A single .github/copilot-instructions.md, applied across the repo, shows up everywhere: in supported IDE sessions, in PRs, in “quick refactor” moments, in those 5-minute chats that silently shape code quality.
Done right, it becomes a compounding effect. New team members get an executable playbook. Senior engineers stop re-answering the same boundary questions. Reviews focus on intent and correctness, not preventable structural drift. Architectural constraints get enforced earlier—before code exists—because the assistant stops proposing changes that violate the rules you’ve already agreed on.
I’m not claiming it eliminates bad suggestions. It doesn’t. But it dramatically reduces the same categories of bad suggestions that waste senior time: misplaced responsibilities, boundary leakage, duplicated patterns, and “helpful” code that violates conventions.
The real win is moving governance earlier—before the diff is even born.

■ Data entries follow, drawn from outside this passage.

-- ==== Sys2Proof/Machine/Bridge.lean ====
section
/-! DEFINITION. The window bridge without the requests it takes: its windows' registers, the log, the initiator side, completions
and timeouts (R169, R179–R186, R188). -/

namespace Sys2Proof.Machine

/-! ## Window configuration (R169) -/

/-- A configuration write that R169 ignores is counted. -/
def Chip.countCfgIgn (c : Chip) : Chip := c.count BRDG_STATUS.CFG_IGN

/-- First target address and size of a window. -/
def Chip.winBase (c : Chip) (w : Nat) : Nat := c.fld (WIN_BASE.BASE w) * 4096
def Chip.winSize (c : Chip) (w : Nat) : Nat := 2 ^ (12 + c.fld (WIN_CTRL.SIZE w))

/-- Settings with which EN may not be set. -/
def Chip.badWindow (c : Chip) (w : Nat) : Bool :=
  let b := c.winBase w
  let n := c.winSize w
  decide (24 < c.fld (WIN_CTRL.SIZE w)) || c.fld (WIN_CTRL.ORDER w) == 3 || b % n != 0 ||
    (c.on (WIN_ROUTE.REMOTE w) && (b < 2 ^ 32 || 2 ^ 33 < b + n || c.position == some (c.fld (WIN_ROUTE.POS w))))

/-- A write of WIN_CTRL: while EN is 1 only EN changes; EN is not set with bad settings; clearing it discards the window's
buffer. -/
def Chip.writeWinCtrl (c : Chip) (w : Nat) (v : Word) : Chip :=
  let old := c.reg (WIN_CTRL w)
  let after := c.writeMasked (WIN_CTRL w) v
  let new := after.reg (WIN_CTRL w)
  if bit old 31 then
    let kept := (old &&& 0x7FFFFFFF#32) ||| (new &&& 0x80000000#32)
    let c := after.setReg (WIN_CTRL w) kept
    let c := if kept = new then c else c.countCfgIgn
    if bit new 31 then c else c.discardPrefetch fun i _ => i == w
  else if bit new 31 && after.badWindow w then (after.setReg (WIN_CTRL w) old).countCfgIgn
  else after

/-- A write of WIN_BASE or WIN_ROUTE: ignored while EN is 1, and counted when it would have changed a field. -/
def Chip.writeWinWord (c : Chip) (w a : Nat) (v : Word) : Chip :=
  let after := c.writeMasked a v
  if c.on (WIN_CTRL.EN w) && after.reg a != c.reg a then (after.setReg a (c.reg a)).countCfgIgn else after

/-- R169. -/
def execWindowEnable (w : Fin 16) (v : Word) (s : State) : Host.Outcome State Fault Refusal := s.run fun c => c.writeWinCtrl w v

/-- R169. -/
def execWindowDisable (w : Fin 16) (v : Word) (s : State) : Host.Outcome State Fault Refusal := s.run fun c => c.writeWinCtrl w v

/-! ## The log and the counters (R179, R188) -/

/-- A write of BRDG_LOG_REL: the oldest entry is freed and reads zero. -/
def Chip.writeLogRel (c : Chip) (v : Word) : Chip :=
  let n := c.fld BRDG_STATUS.LOG_COUNT
  if !bit v 0 || n = 0 then c
  else
    let i := c.fld BRDG_STATUS.LOG_OLDEST
    let c := c.clearRegs [BLOG i 0, BLOG i 1, BLOG i 2, BLOG i 3]
    (c.setFld BRDG_STATUS.LOG_OLDEST ((i + 1) % 16)).setFld BRDG_STATUS.LOG_COUNT (n - 1)

/-- R179. -/
def execRel (v : Word) (s : State) : Host.Outcome State Fault Refusal := s.run fun c => c.writeLogRel v

/-- A write of BRDG_CTRL: CPL_TO, and CNT_CLR. -/
def Chip.writeBrdgCtrl (c : Chip) (v : Word) : Chip :=
  let c := c.writeMasked BRDG_CTRL v
  if bit v 8 then
    (c.clearRegs ([PF_HIT, PF_DISCARD, ERR_CNT] ++ (List.range 16).map WIN_CNT)).setFld BRDG_STATUS.CFG_IGN 0
  else c

/-- R188. -/
def execBrdgCntClr (v : Word) (s : State) : Host.Outcome State Fault Refusal := s.run fun c => c.writeBrdgCtrl v

/-- The second epoch boundary after a buffer was filled (R182). -/
def execPrefetchExpiry (w : Fin 16) (s : State) : Host.Outcome State Fault Refusal :=
  s.run fun c => c.discardPrefetch fun i b => i == w && decide (b.epoch + 2 ≤ c.epoch)

/-! ## The initiator side (R183) -/

/-- A flow that may carry forwarded requests towards a position: ACTIVE, its ENDPOINT the bridge, its SIDE the link that leads
there (R168). -/
def Chip.usablePflow (c : Chip) (f pos : Nat) : Bool :=
  let k := if c.on (FLOW_CFG.SIDE f) then Lnk.cs else Lnk.ul
  3 ≤ f && c.fld (FLOW_STATE.STATE f) == 1 && c.fld (FLOW_CFG.ENDPOINT f) == 4 && c.linkTo pos k

/-- The class a forwarded request travels in. -/
def reqClass (f : Nat) : Nat := if f = 1 then clsMgmt else clsNp

/-- Credit of a link for a class of requests. -/
def Chip.reqCredit (c : Chip) (k : Lnk) (f : Nat) : Nat :=
  let cr := (c.link k).credits
  if f = 1 then cr.mgt else cr.np

/-- Space in this end's own pool for the whole completion of a request: the CPL pool, or the MGT pool on flow 1 (R121). -/
def Chip.cplSpace (c : Chip) (r : FwdReq) : Bool :=
  if r.pflow = 1 then decide (r.cplCells + c.reserved r.lnk true + (c.link r.lnk).held clsMgmt ≤ poolSizes.mgt)
  else decide (r.cplCells + c.reserved r.lnk false + (c.link r.lnk).held clsCpl ≤ poolSizes.cpl)

/-- A waiting request has what it needs: space for its whole completion and credit beyond the cells already queued. -/
def Chip.maySend (c : Chip) (r : FwdReq) : Bool :=
  let waiting := (c.outQ r.lnk r.pflow).countP fun q => q.typ % 8 == reqClass r.pflow
  c.cplSpace r && decide (waiting + r.reqCells ≤ c.reqCredit r.lnk r.pflow)

/-- A write that passes the bridge on its way to a peer: the prefetch buffers it overlaps are discarded as it is forwarded (R182). -/
def Chip.passed (c : Chip) (r : FwdReq) : Chip := match r.asker with
  | .sender _ f _ _ _ => if r.write && f != 1 then c.discardOver ((r.pos + 1) * 2 ^ 40 + r.addr) r.span else c
  | _ => c

/-- Send a request under a tag. -/
def Chip.sendReq (c : Chip) (r : FwdReq) (t : Nat) : Chip :=
  let c := c.passed r
  let sent := { r with tag := some t }
  let c := { c with fwd := { c.fwd with reqs := c.fwd.reqs.replace r sent } }
  (c.queueMsg r.lnk r.pflow (reqClass r.pflow) sent.bytes).syncTags

/-- The oldest waiting request that has everything it needs is sent. -/
def Chip.forwardRequest (c : Chip) : Chip :=
  match c.freeTag, c.fwd.reqs.find? fun r => r.tag.isNone && c.maySend r with
  | some t, some r => c.sendReq r t
  | _, _ => c

/-- R183. -/
def execForwardRequest (s : State) : Host.Outcome State Fault Refusal := s.run fun c => c.forwardRequest

/-! ## Completed polls (R342) -/

/-- BEYOND and, at the master, PRESENT after a completed poll. Positions that are no longer there are absent (R186); each rise at
the master raises EV104. -/
def Chip.setBeyond (c : Chip) (n : Nat) : Chip :=
  let oldB := c.fld CASC_STATUS.BEYOND
  let c := c.setFld CASC_STATUS.BEYOND n
  let ps := [1, 2, 3]
  if c.master then
    let old := c.fld CASC_STATUS.PRESENT
    let c := c.setFld CASC_STATUS.PRESENT (2 ^ n - 1)
    let rose := ps.filter fun p => decide (p ≤ n) && !old.testBit (p - 1)
    let c := if rose.isEmpty then c else c.count CASC_CNT.JOINS rose.length
    let c := rose.foldl (fun c p => c.raise 104 p) c
    c.failTowards fun r => decide (n < r.pos) && c.aLink == some r.lnk
  else
    let own := c.position.getD 0
    let c := if oldB < n then c.count CASC_CNT.JOINS else c
    c.failTowards fun r => decide (own + n < r.pos) && c.aLink == some r.lnk

/-- A completed poll: 1 + the partner's BEYOND from an MH4160 with a valid position, 1 otherwise. -/
def Chip.pollDone (c : Chip) (r : FwdReq) (status : Nat) (data : List Byte) : Chip :=
  let c := c.dropReq r
  let c := { c with fwd := { c.fwd with missed := 0 } }
  let w := ofBytes data
  let valid := status = 0 && c.partnerPart .cs == 0x4160 && w.testBit 29
  let n := if valid then min 3 (1 + w / 2 ^ 24 % 4) else 1
  let c := { c with fwd := { c.fwd with apNext := valid && w.testBit 20, apThird := c.fwd.apThird && n == 3 } }
  c.setBeyond n

/-! ## Completions (R184, R185) -/

/-- A completion for a tag ends its request; one for a timed-out or unknown tag, or of the other kind, is discarded and counted. -/
def Chip.completion (c : Chip) (k : Lnk) (f cls : Nat) (bytes : List Byte) (write : Bool) : Chip :=
  let tag := ofBytes ((bytes.drop 2).take 2) % 4096
  let status := (bytes.getD 6 0).toNat
  match c.fwd.reqs.find? fun r => r.tag == some tag && r.lnk == k && r.pflow == f && r.write == write && cls == cplClass f with
  | some r =>
    let data := takeOut 0 r.width r.addr r.span (bytes.drop 16)
    if r.asker = .poll then c.pollDone r status data else c.endReq r status data
  | none => (c.count ERR_CNT.LATE).raise 98 (bridgeDetail 0 status f)

/-- R184. -/
def execReadCpl (k : Lnk) (f : Fin 256) (cls : Fin 8) (bytes : List Byte) (s : State) : Host.Outcome State Fault Refusal :=
  s.run fun c => c.completion k f cls bytes false

/-- R184. -/
def execWriteCpl (k : Lnk) (f : Fin 256) (cls : Fin 8) (bytes : List Byte) (s : State) : Host.Outcome State Fault Refusal :=
  s.run fun c => c.completion k f cls bytes true

/-- The flow an answer goes out on. -/
def FwdReq.homeFlow (r : FwdReq) : Nat := match r.asker with
  | .sender _ f _ _ _ => f
  | _ => r.pflow

/-- A request without a completion within CPL_TO ends with TIMEOUT; its tag stays out of use. Polls are timed by R343. -/
def Chip.requestTimeout (c : Chip) (t : Nat) : Chip :=
  match c.fwd.reqs.find? fun r => r.tag == some t && r.asker != .poll with
  | some r =>
    let c := c.endReq r 8 []
    let c := { c with fwd := { c.fwd with stale := c.fwd.stale ++ [t] } }
    if r.bridged then (c.count ERR_CNT.TIMEOUTS).raise 97 (bridgeDetail (r.win.getD 0) 8 r.homeFlow) else c
  | none => c

/-- R185. -/
def execCompletionTimeout (t : Fin 256) (s : State) : Host.Outcome State Fault Refusal := s.run fun c => c.requestTimeout t

/-- R185. -/
def execTagReuseTimeout (t : Fin 256) (s : State) : Host.Outcome State Fault Refusal :=
  s.run fun c => { c with fwd := { c.fwd with stale := c.fwd.stale.erase t.val } }

end Sys2Proof.Machine
end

This is also why the security constraint matters. A layered instruction system can be concrete while staying anonymous: it teaches behavior by pointing to repo-local examples and naming patterns, not by narrating the engagement.
Closing: A Practical Prompt to Get Started
You don’t need a research lab to try this. You need one afternoon and the discipline to ground instructions in your repo, not your opinions.

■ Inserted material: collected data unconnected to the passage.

-- ==== Sys2Proof/Machine/Hub.lean ====
section
/-! DEFINITION. The USB hub: the tunnel, the downstream ports, babble and over-current, suspend and resume (R242–R262). -/

namespace Sys2Proof.Machine

/-! ## Tunnel messages (R244–R246) -/

def tunKind (m : List MsgCell) : Nat := hdrNat m 0 1
def tunDlen (m : List MsgCell) : Nat := hdrNat m 2 2

/-- The header from byte 4 and the data of a message. -/
def tunBytes (m : List MsgCell) : List Byte := ((m.flatMap fun x => fitBytes 120 x.payload).drop 4).take (16 + tunDlen m)

/-- A message of the tunnel breaks R246; `iso` says whether it carries isochronous data. U2_RES, which only the adapter sends (R245), counts
as no valid KIND when it comes from the host (DESIGN CHOICE, log entry 51). -/
def Chip.tunBad (c : Chip) (f : Nat) (m : List MsgCell) (iso : Bool) : Bool :=
  !([0x01, 0x02, 0x10, 0x20].contains (tunKind m)) || 1024 < tunDlen m || m.length != 1 + (tunDlen m - 100 + 119) / 120 ||
    iso != (f == c.fld HUB_TUN.ISO_FLOW)

/-- A flow of the tunnel, with ENDPOINT USB, while it is enabled and the hub's upstream is the tunnel. -/
def Chip.tunFlow (c : Chip) (f : Nat) : Bool :=
  c.on HUB_TUN.EN && c.fld HUB_STATUS.UP == 1 && f != 0 && (f == c.fld HUB_TUN.BULK_FLOW || f == c.fld HUB_TUN.ISO_FLOW) &&
    c.fld (FLOW_CFG.ENDPOINT f) == 9

/-- A message is taken, or discarded, counted and raises EV165. One with a cell of another TYPE than P is no message of the tunnel
(R244; DEDUCED, log entry 89). -/
def Chip.tunnel (c : Chip) (f : Nat) (m : List MsgCell) (iso : Bool) (g : Chip → Chip) : Chip :=
  if !c.tunFlow f || !(m.all fun x => x.typ % 8 == clsP) then c
  else if c.tunBad f m iso then (c.count HUB_STATUS.TUN_REJ).raise 165 0
  else g c

/-- The link a flow runs on. -/
def Chip.sideOf (c : Chip) (f : Nat) : Lnk := if c.on (FLOW_CFG.SIDE f) then .cs else .ul

/-- A message upstream: KIND, its second byte, the 16 header bytes, data. -/
def Chip.tunnelUp (c : Chip) (iso : Bool) (kind sub : Nat) (hdr data : List Byte) : Chip :=
  let f := if iso then c.fld HUB_TUN.ISO_FLOW else c.fld HUB_TUN.BULK_FLOW
  if !c.on HUB_TUN.EN || f = 0 then c
  else c.queueMsg (c.sideOf f) f clsP (toBytes 1 kind ++ toBytes 1 sub ++ toBytes 2 data.length ++ fitBytes 16 hdr ++ data)

/-- A packet that a SuperSpeed device sends: with its data, isochronous data on ISO_FLOW, or a header alone. -/
def Chip.ssUp (c : Chip) (x : SsPacket) : Chip := match x.data with
  | some d => c.tunnelUp x.iso 0x02 0 x.header d
  | none => c.tunnelUp false 0x01 0 x.header []

/-- A packet reaches a SuperSpeed device, and what devices send is sent upstream (log entry 89). -/
def Chip.ssPacket (c : Chip) (m : List MsgCell) (port : Nat) (answers : List SsPacket) : Chip :=
  answers.foldl (fun c x => c.ssUp x) (c.emit (.usb port (tunBytes m)))

/-- R245. -/
def execSsHdr (f : Fin 256) (cells : List MsgCell) (d : SsDelivery) (s : State) : Host.Outcome State Fault Refusal :=
  s.run fun c => c.tunnel f cells false fun c => c.ssPacket cells d.port d.answers

/-- R245. Isochronous data with a lost cell fails the cell count and never reaches the device (R260). -/
def execSsData (f : Fin 256) (cells : List MsgCell) (d : SsDelivery) (iso : Bool) (s : State) :
    Host.Outcome State Fault Refusal :=
  s.run fun c => c.tunnel f cells iso fun c => c.ssPacket cells d.port d.answers

/-- The low half of a token PID: 1 OUT, which carries data downstream, and 9 IN, which asks for data (PRESUMED, log entry 89). -/
def tokenOf (bytes : List Byte) : Nat := (bytes.getD 0 0).toNat % 16

/-- A USB 2.0 transaction is run on the local bus and answered by U2_RES with the microframe used, on ISO_FLOW when it carries
isochronous data. A full- or low-speed port's Transaction Translator holds it. -/
def Chip.runU2 (c : Chip) (port : Nat) (bytes : List Byte) (pid : Nat) (reply : List Byte) (iso : Bool) : Chip :=
  let c := if port < 6 && c.fld (PORT_STATUS.SPEED port) = 1 then { c with hub := { c.hub with tts := c.hub.tts ++ [(port, bytes)] } } else c
  (c.emit (.usb port bytes)).tunnelUp (iso && tokenOf bytes == 9 && pid != 0) 0x11 0 (toBytes 4 pid ++ toBytes 2 c.hub.uframe) reply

Start small. Write Layer 0 as non-negotiables. Draft Layer 1 as boundary rules. Sketch Layer 2 as a rough domain map (rough is fine). Then add three to five pattern anchors you keep seeing in PRs.
Iterate weekly like you would any engineering system: adjust wording, prune duplication, strengthen anchors, and delete rules that can’t be justified by evidence in the codebase.
Here’s a copy/paste prompt you can use with a coding agent (Copilot Chat, Claude Code, or whatever you prefer). Keep it generic and repo-grounded:
Prompt (copy/paste):
“Scan this repository’s structure and documentation. Propose a .github/copilot-instructions.md that follows a recursive 4-layer hierarchy: Layer 0 global invariants, Layer 1 architectural principles, Layer 2 domain context map, Layer 3 named pattern anchors. Do not invent architecture; only state rules you can justify from evidence in the repo (folder structure, existing patterns, README/docs, code conventions). Keep it DRY: no rule should be repeated across layers—lower layers refine. For Layer 3, define 5 pattern anchors and point each to a real canonical example path in the repo.”
Close the loop the way my husband helped me close mine: the right tools were already on the table. We just needed to learn how to instruct them.
If you want consistent AI output, stop writing rules and start designing an instruction system.